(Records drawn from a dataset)
──────────────────────────────

/-- `rg.ld`: the canonical form of a good image; an INEXACT or ragged one loads as written (R94), a ragged one with the strides that
stand in it (log 101). -/
def Region.load (v : Nat) : RgRes :=
  match Region.parse v with
  | none => .illegal
  | some r =>
    if r.rank = 0 then .ok Region.null false
    else if r.isEmpty then .ok (Region.empty r.rank) false
    else if r.inexact || r.kind = .ragged then rangeChecked r false
    else
      match rangeChecked r false with
      | .ok r _ => normalised r
      | e => e

end Sys2Proof.Machine
end

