/-- The stream has met writes, and what comes before them. `wide`: its later events come after all of them, as they do at core scope and
wider; at stream scope only those of its reads there do, and commands it issues later see them all (R177, rows 1 and 10, R182). -/
def Core.settle (c : Core) (start : Unseen → Bool) (wide : Bool) : Core :=
  let hits := metWith start c.unseen []
  if hits = [] then c
  else ({ c with unseen := c.unseen.map fun u =>
    if hits.contains u && !u.isStore then
      { u with met := u.met || wide || start u, since := match u.since with | some n => some n | none => some c.seqctr }
    else u }).pruned

/-- The stream has read n bytes as they stand (R178, R179). -/
def Core.sees (c : Core) (a n : Nat) (wide : Bool) : Core := c.settle (fun u => !u.isStore && u.meets a n) wide

/-- A dequeue acquires every write that comes before the post of an operation (R111, R177). -/
def Core.acquires (c : Core) (k : OpKey) : Core := c.settle (fun u => !u.isStore && u.posts.contains k) true

/-- A fence of core scope or wider: what the stream has read comes before its later events, and its stores come before its later writes
(R177, rows 7 to 9). -/
def Core.fenced (c : Core) (stores : Bool) : Core :=
  let later (u : Unseen) : Unseen := if u.since.isSome && (stores || !u.isStore) then { u with met := true } else u
  ({ c with unseen := c.unseen.map later } : Core).pruned

/-- What agents outside a core have met of its writes, no agent of the core misses (log 7). -/
def Core.exposed (c : Core) (start : Unseen → Bool) : Core :=
  let hits := metWith start c.unseen []
  { c with unseen := c.unseen.filter fun u => !hits.contains u }

/-- An access to n bytes by an agent of a core, or of none, is one from outside every other core. -/
def State.expose (s : State) (who : Option Nat) (pa n : Nat) : State :=
  if s.cores.any fun e => who != some e.1 && e.2.unseen.any fun u => u.meets pa n then
    { s with cores := s.cores.map fun e => if who = some e.1 then e else (e.1, e.2.exposed fun u => u.meets pa n) }
  else s

/-- An access of an agent of a core, or of none, to n bytes: pending operands of its line are applied, and other cores' writes there are
met (R191). -/
def State.touchBy (s : State) (who : Option Nat) (pa n : Nat) : State := (s.endAdds pa n).expose who pa n

/-- An access of an agent of the acting core. -/
def State.touch (s : State) (pa n : Nat) : State := s.touchBy (some s.cur) pa n

/-- Write n bytes at a place, now: what an atomic does at its home, on a halted core too (R179, R334). -/
def State.writeNow (s : State) (pl : Place) (n v : Nat) : State :=
  match pl.core? with
  | none => (s.putMem pl.phys (leBytes v n)).expose (some s.cur) pl.phys n
  | some id => (s.updCoreAt id fun c => c.storeWindow pl n v).touch pl.phys n

/-- Store n bytes at a place; `half` tells the nibble of a 4-bit element. A supervisor store into a halted core's windows waits for the
resume (R334). -/
def State.writePlace (s : State) (pl : Place) (n v : Nat) (half : Option Bool := none) : State :=
  match pl.core? with
  | none => s.writeNow pl n v
  | some id =>
    if (s.coreAt id).halted ∧ id ≠ s.cur then s.updCoreAt id fun c => { c with late := c.late ++ [⟨pl.windowOff, leBytes v n, half⟩] }
    else s.writeNow pl n v

/-- A dequeue of an operation's message or entry: the acting core's stream acquires its writes, and so has every core whose memory the
operation wrote (R111, R183). -/
def State.dequeued (s : State) (k : OpKey) : State :=
  let s := if s.cores.any fun e => e.1 != s.cur && e.2.unseen.any fun u => u.posts.contains k then
      { s with cores := s.cores.map fun e => if e.1 = s.cur then e else (e.1, e.2.exposed fun u => u.posts.contains k) }
    else s
  s.updCore fun c => c.acquires k

/-- The writes that a read of the acting core's stream misses (R9, R183). -/
def State.streamMisses (s : State) : List Unseen :=
  missedOf (fun i u => !u.isStore && !u.met && Config.readsOld s.tick u.pa i) (fun u => !u.isStore) 0 s.core.unseen []

/-- A read of the acting core's stream: each of its engines' writes that no dequeue has acquired may be missed, cell by cell (R9, R183). -/
def State.streamRead (s : State) (pl : Place) (n : Nat) (wide : Bool := true) : Nat × State :=
  let s := s.touch pl.phys n
  let now := s.readPlace pl n
  let l := s.core.unseen
  if !l.any (fun u => u.meets pl.phys n) then (now, s)
  else
    let missed := s.streamMisses
    (leNat (((List.range n).zip (leBytes now n)).map fun (k, b) => lookBack missed.contains (pl.phys + k) l 0xFF b),
      s.updCore fun c => c.settle (fun u => !u.isStore && !missed.contains u && u.meets pl.phys n) wide)

/-- A key for a store that no write of the core's list has. -/
def Core.storeKey (c : Core) : OpKey :=
  ⟨c.unseen.foldl (fun n u => (u.key :: u.writes).foldl (fun n k => max n (k.kind + 1)) n) 8, 0, 0⟩

/-- The acting stream's write of bytes. Commands already issued may miss it; the stream's reads there return it or newer (R178). `rel`: it
comes after every access of the stream before it (R177, row 6). -/
def Core.storesOver (c : Core) (rel : Bool) (a : Nat) (old new : List Byte) : Core :=
  let k := c.storeKey
  let u : Unseen := ⟨a, old, new, 0xFF, k, none, [], [], [], [], some c.seqctr, false⟩
  let under (v : Unseen) : Unseen := if v.met || (rel && v.since.isSome) then { v with writes := k :: v.writes } else v
  ({ c with unseen := u :: c.unseen.map under } : Core).pruned

/-- The acting core's stream is about to write n bytes at a place. -/
def State.hideStore (s : State) (rel : Bool) (pl : Place) (n v : Nat) : State :=
  match pl with
  | .mem _ | .spad _ _ => s.updCore fun c => c.storesOver rel pl.phys (leBytes (s.readPlace pl n) n) (leBytes v n)
  | .acc _ _ | .regwin _ _ | .tiles _ _ | .inbox _ _ => s

/-- The write of one cell or element by an engine, which its core's stream and other engines need not see yet (R172). -/
def Unseen.ofEngine (k : OpKey) (tile : Option (BitVec 8)) (used : List (BitVec 8)) (mask : Byte) (pa : Nat) (old new : List Byte) : Unseen :=
  ⟨pa, old, new, mask, k, tile, used, [k], [], [], none, false⟩

/-- An engine's write of n bytes at a place, in cells of `unit` bytes; `mask` tells the bits of a 4-bit cell. -/
def State.engineWrite (s : State) (k : OpKey) (tile : Option (BitVec 8)) (used : List (BitVec 8)) (pl : Place) (n v unit : Nat)
    (mask : Byte) : State :=
  let old := leBytes (s.readPlace pl n) n
  let new := leBytes v n
  let l := (List.range (n / unit)).map fun i =>
    Unseen.ofEngine k tile used mask (pl.phys + i * unit) ((old.drop (i * unit)).take unit) ((new.drop (i * unit)).take unit)
  (s.updCore fun c => { c with unseen := l ++ c.unseen }).writePlace pl n v

/-- An engine's write of a byte or of an element of its own core's scratchpad, with the bits it writes. -/
def Core.hideWrite (c : Core) (id : Nat) (k : OpKey) (tile : Option (BitVec 8)) (used : List (BitVec 8)) (off : Nat) (mask : Byte)
    (new : List Byte) : Core :=
  { c with
    spad := writeBytes c.spad off new
    unseen := Unseen.ofEngine k tile used mask (windowAddr id off) (readBytes c.spad off new.length) new :: c.unseen }

/-- An operation that starts on tiles reads the cells whose arrival made them ready (R107, R183). -/
def Core.startsOn (c : Core) (k : OpKey) (tiles : List (BitVec 8)) : Core :=
  { c with unseen := c.unseen.map fun u =>
      if u.tile.any tiles.contains && !u.reads.contains k then { u with posts := k :: u.posts, reads := k :: u.reads } else u }

/-- Every event of an operation comes after those of operations of a kind. -/
def Unseen.before (u : Unseen) (k : OpKey) : Unseen := { u with posts := k :: u.posts, reads := k :: u.reads, writes := k :: u.writes }

/-- A vector command that starts on tiles comes after every vector command before it (R155, R183). -/
def Core.startsVector (c : Core) (k : OpKey) (tiles : List (BitVec 8)) : Core :=
  { c with unseen := (c.startsOn k tiles).unseen.map fun u =>
      let u := if u.posts.any fun p => p.kind == 1 && p != k then u.before k else u
      if u.posts.contains k then { u with used := tiles ++ u.used } else u }

/-- A matrix command comes after the joint product before it (R183). -/
def Core.startsMatrix (c : Core) (k : OpKey) (tiles : List (BitVec 8)) : Core :=
  { c with unseen := (c.startsOn k tiles).unseen.map fun u =>
      if u.posts.any fun p => p.kind == 2 && p != k then
        let u := u.before k
        { u with posts := u.posts.filter fun p => p.kind != 2 || p == k }
      else u }

/-- The writes of a copy into a tile come after every event of the vector commands that have started on it (R155, R183). -/
def Core.fillsAfter (c : Core) (k : OpKey) (tile : BitVec 8) : Core :=
  { c with unseen := c.unseen.map fun u =>
      if u.used.contains tile && !u.writes.contains k then { u with posts := k :: u.posts, writes := k :: u.writes } else u }

/-- A command of an engine must see a write: its own, one ordered before its reads, or one that the stream had made or seen at its
issue. -/
def Core.mustSee (c : Core) (k : OpKey) (u : Unseen) : Bool :=
  u.key == k || u.reads.contains k || u.since.any fun n => decide (c.ageOf k.seq ≤ c.ageOf n)

/-- The writes that the reads of a command of the acting core's engines miss in a step (R155, R183). -/
def State.commandMissed (s : State) (k : OpKey) : List Unseen :=
  missedOf (fun i u => !s.core.mustSee k u && Config.readsOld s.tick u.pa i) (fun u => u.key != k) 0 s.core.unseen []

/-- A byte of memory at a physical address, off the chip or in a scratchpad. -/
def State.byteAt (s : State) (a : Nat) : Byte :=
  if onChip a then
    let w := windowOf s.cur a
    readByte (s.coreAt w.1).spad w.2
  else readByte s.mem a

/-- Put such a byte. -/
def State.putByte (s : State) (a : Nat) (v : Byte) : State :=
  if onChip a then
    let w := windowOf s.cur a
    s.updCoreAt w.1 fun c => { c with spad := writeByte c.spad w.2 v }
  else { s with mem := writeByte s.mem a v }

/-- The state as the reads of a command of the acting core's engines see it. Only bytes of memory differ. -/
def State.seenAs (s : State) (k : OpKey) : State :=
  let l := s.core.unseen
  let missed := s.commandMissed k
  (missed.flatMap fun u => (List.range u.old.length).map (u.pa + ·)).foldl
    (fun t a => t.putByte a (lookBack missed.contains a l 0xFF (s.byteAt a))) s

/-- A command of the acting core's engines has read n bytes: what it saw there comes before its post (R183). -/
def State.notes (s : State) (k : OpKey) (pa n : Nat) : State :=
  let s := s.touch pa n
  if !s.core.unseen.any (fun u => u.key != k && u.meets pa n) then s
  else
    let missed := s.commandMissed k
    s.updCore fun c =>
      let hits := metWith (fun u => u.key != k && !missed.contains u && u.meets pa n) c.unseen []
      { c with unseen := c.unseen.map fun u => if hits.contains u && !u.posts.contains k then { u with posts := k :: u.posts } else u }

/-- A command of the acting core's engines has read ranges of bytes. -/
def State.notesAll (s : State) (k : OpKey) (l : List (Nat × Nat)) : State := s.forEach l fun s r => s.notes k r.1 r.2

/-- The operation of a command of a kind. -/
def Cmd.key (c : Cmd) (kind : Nat) : OpKey := ⟨kind, c.seq, BitVec.ofNat 12 c.lcore⟩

──────────────────────────────

**What to do:**
Each line of the records above, from the first through the one containing "else if r.inexact", is to be retyped exactly; no other line belongs.

**Output of the exercise:**
/-- `rg.ld`: the canonical form of a good image; an INEXACT or ragged one loads as written (R94), a ragged one with the strides that
stand in it (log 101). -/
def Region.load (v : Nat) : RgRes :=
  match Region.parse v with
  | none => .illegal
  | some r =>
    if r.rank = 0 then .ok Region.null false
    else if r.isEmpty then .ok (Region.empty r.rank) false
    else if r.inexact || r.kind = .ragged then rangeChecked r false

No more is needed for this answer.